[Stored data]

·····

/-- A firing that completes happened at its deadline, and this is the state it left (R260). -/
theorem exec_fire_next (h : exec .fire s = .next t) : s.deadline = some s.now ∧
    t = { s with irq := true, deadline := some (s.now + s.vblPeriod.toNat) } :=
  execFire_next h

theorem execAll_cons_next (h : execAll (i :: is) s = .next t) :
    ∃ u, exec i s = .next u ∧ execAll is u = .next t := by
  unfold execAll at h
  split at h
  next u hu => exact ⟨u, hu, h⟩
  next => cases h
  next => cases h

theorem execAll_pair (hi : exec i s = .next u) (hj : exec j u = .next t) : execAll [i, j] s = .next t := by
  simp only [execAll, hi, hj]

theorem countFire_cons_of_ne (hi : i ≠ .fire) : countFire (i :: is) = countFire is := by
  rw [countFire]
  exact hi

end

/-! ## The deadline grid of an armed timer (R264) -/

/-- The timer that was armed at `t0` with period `p` has fired `k` times: its deadline is the next point of the grid
of the arming write. -/
structure OnGrid (p : Word) (t0 k : Nat) (s : State) : Prop where
  period : s.vblPeriod = p
  deadline : s.deadline = some (t0 + (k + 1) * p.toNat)

section
variable {p : Word} {t0 k : Nat} {i : Instr} {s t : State}

theorem onGrid_of_arming_write (hp : Config.vblMinNs.val < p.toNat) (h : exec (.wrVblPeriod p) s = .next t) :
    OnGrid p s.now 0 t := by
  obtain rfl := Host.Outcome.next.inj ((execWrVblPeriod_of_gt hp).symm.trans h)
  exact ⟨rfl, by simp⟩

/-- A firing happens at the grid's next point and moves the deadline on by one: no drift adds up (R260, R264). -/
theorem OnGrid.fire (hs : OnGrid p t0 k s) (h : exec .fire s = .next t) :
    s.now = t0 + (k + 1) * p.toNat ∧ OnGrid p t0 (k + 1) t := by
  obtain ⟨hd, rfl⟩ := exec_fire_next h
  have hnow : s.now = t0 + (k + 1) * p.toNat := Option.some.inj (hd.symm.trans hs.deadline)
  refine ⟨hnow, hs.period, congrArg some ?_⟩
  calc s.now + s.vblPeriod.toNat
      = t0 + (k + 1) * p.toNat + p.toNat := by rw [hnow, hs.period]
    _ = t0 + (k + 1 + 1) * p.toNat := by ring

theorem OnGrid.of_ne_fire (hs : OnGrid p t0 k s) (hkeep : keepsTimerArmed i = true) (hfire : i ≠ .fire)
    (h : exec i s = .next t) : OnGrid p t0 k t := by
  obtain ⟨hperiod, hdeadline⟩ := (effect_of_exec h).timer_kept hkeep hfire
  exact ⟨hperiod.trans hs.period, hdeadline.trans hs.deadline⟩

/-- The grid does not speak of the pending events. -/
theorem OnGrid.setPending (hs : OnGrid p t0 k s) (es : List Event) : OnGrid p t0 k (s.setPending es) :=
  ⟨hs.period, hs.deadline⟩

/-- A run moves the deadline on by one point of the grid for each of its firings. -/
theorem OnGrid.of_execAll {is : List Instr} (hs : OnGrid p t0 k s) (hkeep : ∀ i ∈ is, keepsTimerArmed i = true)
    (h : execAll is s = .next t) : OnGrid p t0 (k + countFire is) t := by
  induction is generalizing k s with
  | nil => cases h; exact hs
  | cons i is ih =>
    obtain ⟨hfirst, hrest⟩ := List.forall_mem_cons.1 hkeep
    obtain ⟨u, hu, hrun⟩ := execAll_cons_next h
    by_cases hfire : i = .fire
    · subst hfire
      obtain ⟨-, hgrid⟩ := hs.fire hu
      have hcount : k + countFire (.fire :: is) = k + 1 + countFire is := by
        rw [countFire]
        omega
      rw [hcount]
      exact ih hgrid hrest hrun
    · rw [countFire_cons_of_ne hfire]
      exact ih (hs.of_ne_fire hfirst hfire hu) hrest hrun

end

/-- Settles O56: a step with no event pending changes nothing, and one that runs an event moves the deadline to the
grid's next point exactly if the event is a firing. -/
theorem stepKeepsTheDeadlineOnItsGrid : Obligations.StepKeepsTheDeadlineOnItsGrid := by
  intro s t p t0 k hperiod hdeadline hkeep h
  have hs : OnGrid p t0 k s := ⟨hperiod, hdeadline⟩
  cases hnext : s.pending with
  | nil =>
    rw [stepRunsTheDecodedEvent.2 s hnext] at h
    cases h
    exact ⟨hperiod, .inr ⟨fun _ _ hcons => (nomatch hcons), hdeadline⟩⟩
  | cons e rest =>
    rw [step_of_pending hnext] at h
    by_cases hfire : decode e = .fire
    · rw [hfire] at h
      obtain ⟨hnow, hgrid⟩ := (hs.setPending rest).fire h
      exact ⟨hgrid.period, .inl ⟨e, rest, rfl, hfire, hnow, hgrid.deadline⟩⟩
    · have hgrid := (hs.setPending rest).of_ne_fire (hkeep e rest hnext) hfire h
      refine ⟨hgrid.period, .inr ⟨?_, hgrid.deadline⟩⟩
      rintro e' rest' ⟨rfl, rfl⟩
      exact hfire

/-- Settles O38: the arming write starts the grid, the run between moves along it, and the firing is its next point. -/
theorem firingsAreDriftFree : Obligations.FiringsAreDriftFree := by
  intro s s1 v w p between hp harm hkeep hrun hfire
  have hv : OnGrid p s.now (0 + countFire between) v := (onGrid_of_arming_write hp harm).of_execAll hkeep hrun
  rw [Nat.zero_add] at hv
  obtain ⟨hnow, hw⟩ := hv.fire hfire
  exact ⟨hnow, hw.deadline⟩

/-! ## What a run keeps of the line and of the deadline (R262, R263, R267) -/

/-- Settles O39: every instruction of the list leaves a raised line raised. -/
theorem lineStaysRaisedUntilAcknowledged : Obligations.LineStaysRaisedUntilAcknowledged :=
  fun _ _ _ hline hkeep hrun =>
    execAll_keeps (P := fun u => u.irq = true) (fun i hi _ _ heffect => heffect.line_kept (hkeep i hi)) hrun hline

/-- Settles O41: the disarming write leaves the timer Idle, the run keeps it Idle, and an Idle timer does not fire. -/
theorem disarmCancelsEveryFiring : Obligations.DisarmCancelsEveryFiring := by
  intro s s1 t p is hp hdisarm hwrites hrun
  have hs1 : s1.deadline = none := by
    obtain rfl := Host.Outcome.next.inj ((execWrVblPeriod_of_le hp).symm.trans hdisarm)
    rfl
  have ht : t.deadline = none :=
    execAll_keeps (P := fun u => u.deadline = none)
      (fun i hi _ _ heffect => heffect.idle_kept (hwrites i hi)) hrun hs1
  exact exec_fire_of_ne_deadline (by simp [ht])

/-- Settles O43: while the deadline stays as it is, no instruction takes the time past it. -/
theorem timeCannotPassADeadlineUnfired : Obligations.TimeCannotPassADeadlineUnfired := by
  intro s t d is hd hnow hkeep hrun
  refine execAll_keeps (P := fun u => u.now ≤ d ∧ u.deadline = some d) ?_ hrun ⟨hnow, hd⟩
  rintro i hi u v heffect ⟨hle, hdue⟩
  obtain ⟨hkeeps, hfire⟩ := hkeep i hi
  exact ⟨heffect.now_le_deadline hdue hle, (heffect.timer_kept hkeeps hfire).2.trans hdue⟩

/-! ## A firing, an advance, and their order with a write (R260, R263, R266) -/

/-- The descriptor of event code 1 (R105). -/
theorem decode_fire {e : Event} (he : e.desc = 0x80000001) : decode e = .fire := by
  have hdesc : e.desc = mkDesc 2 0 0 1 := he
  rw [decode_event 1 e hdesc (by decide)]
  simp [decodeEventCode, hdesc]

/-- Settles O36; the bound on the new deadline is the invariant's bound on the period of an armed timer. -/
theorem fireRaisesTheLineAtTheDeadline : Obligations.FireRaisesTheLineAtTheDeadline := by
  refine fun s e => ⟨decode_fire, exec_fire_of_deadline, exec_fire_of_ne_deadline, fun hinv hd => ?_⟩
  have hperiod : Config.vblMinNs.val < s.vblPeriod.toNat := hinv.period_of_armed hd
  exact ⟨_, _, exec_fire_of_deadline hd, rfl, by omega⟩

/-- Settles O37, from the two outcomes of an advance. -/
theorem advanceMovesTimeUpToTheDeadline : Obligations.AdvanceMovesTimeUpToTheDeadline := by
  refine fun s e t => ⟨decode_advance, exec_advance_of_enabled, fun hlate => exec_advance_of_not_enabled ?_⟩
  rintro ⟨hnow, hdue⟩
  obtain hback | ⟨d, hd, hpast⟩ := hlate
  · exact Nat.not_le.2 hback hnow
  · exact Nat.not_le.2 hpast (hdue d hd)

/-- Settles O44, a row of the table at a time. A period write before the firing moves the deadline off `now`, because
an arming period is at least 1, or takes it away. -/
theorem orderAtADeadlineShows : Obligations.OrderAtADeadlineShows := by
  intro s v p q hd hp hq
  have hfire := exec_fire_of_deadline hd
  refine ⟨?fireAck, ?ackFire, ?fireArm, ?armFire, ?fireDisarm, ?disarmFire⟩
  case fireAck => exact ⟨_, execAll_pair hfire rfl, rfl⟩
  case ackFire => exact ⟨_, execAll_pair rfl (exec_fire_of_deadline hd), rfl⟩
  case fireArm => exact ⟨_, execAll_pair hfire (execWrVblPeriod_of_gt hp), rfl, rfl⟩
  case armFire =>
    refine ⟨_, execWrVblPeriod_of_gt hp, rfl, rfl, exec_fire_of_ne_deadline fun hnow => ?_⟩
    have hsame : s.now + p.toNat = s.now := Option.some.inj hnow
    omega
  case fireDisarm => exact ⟨_, execAll_pair hfire (execWrVblPeriod_of_le hq), rfl, rfl⟩
  case disarmFire =>
    exact ⟨_, execWrVblPeriod_of_le hq, rfl, rfl, exec_fire_of_ne_deadline fun hnow => nomatch hnow⟩

end Sys2Proof.Machine

/-! Device reset: where its descriptor decodes to, and the state it leaves (spec/70_reset_and_hazards.md R320). -/

namespace Sys2Proof.Machine

/-- The descriptor of event code 2 (R105). -/
theorem decode_reset {e : Event} (he : e.desc = 0x80000002) : decode e = .reset := by
  have hdesc : e.desc = mkDesc 2 0 0 2 := he
  rw [decode_event 2 e hdesc (by decide)]
  simp [decodeEventCode, hdesc]

theorem clearRegisters_frame (s : State) :
    clearRegisters s = { s with vblPeriod := 0, depth := 0, width := 0, height := 0, vaddr := 0 } := rfl

/-- Device reset writes nothing but the five registers, the latch, the palette, the deadline, the line and the
flag. -/
theorem deviceReset_frame (s : State) :
    deviceReset s = { s with
      vblPeriod := 0, depth := 0, width := 0, height := 0, vaddr := 0, act := none
      pal := Config.defaultPalette Config.resetPaletteDepth
      deadline := none, irq := false, fullRedraw := false } := by
  rw [deviceReset, clearRegisters_frame]
  rfl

·····

Where the string "hrest" appears in a line of the entries above, return that line.

> Answer space:
    obtain ⟨hfirst, hrest⟩ := List.forall_mem_cons.1 hkeep
      exact ih hgrid hrest hrun
      exact ih (hs.of_ne_fire hfirst hfire hu) hrest hrun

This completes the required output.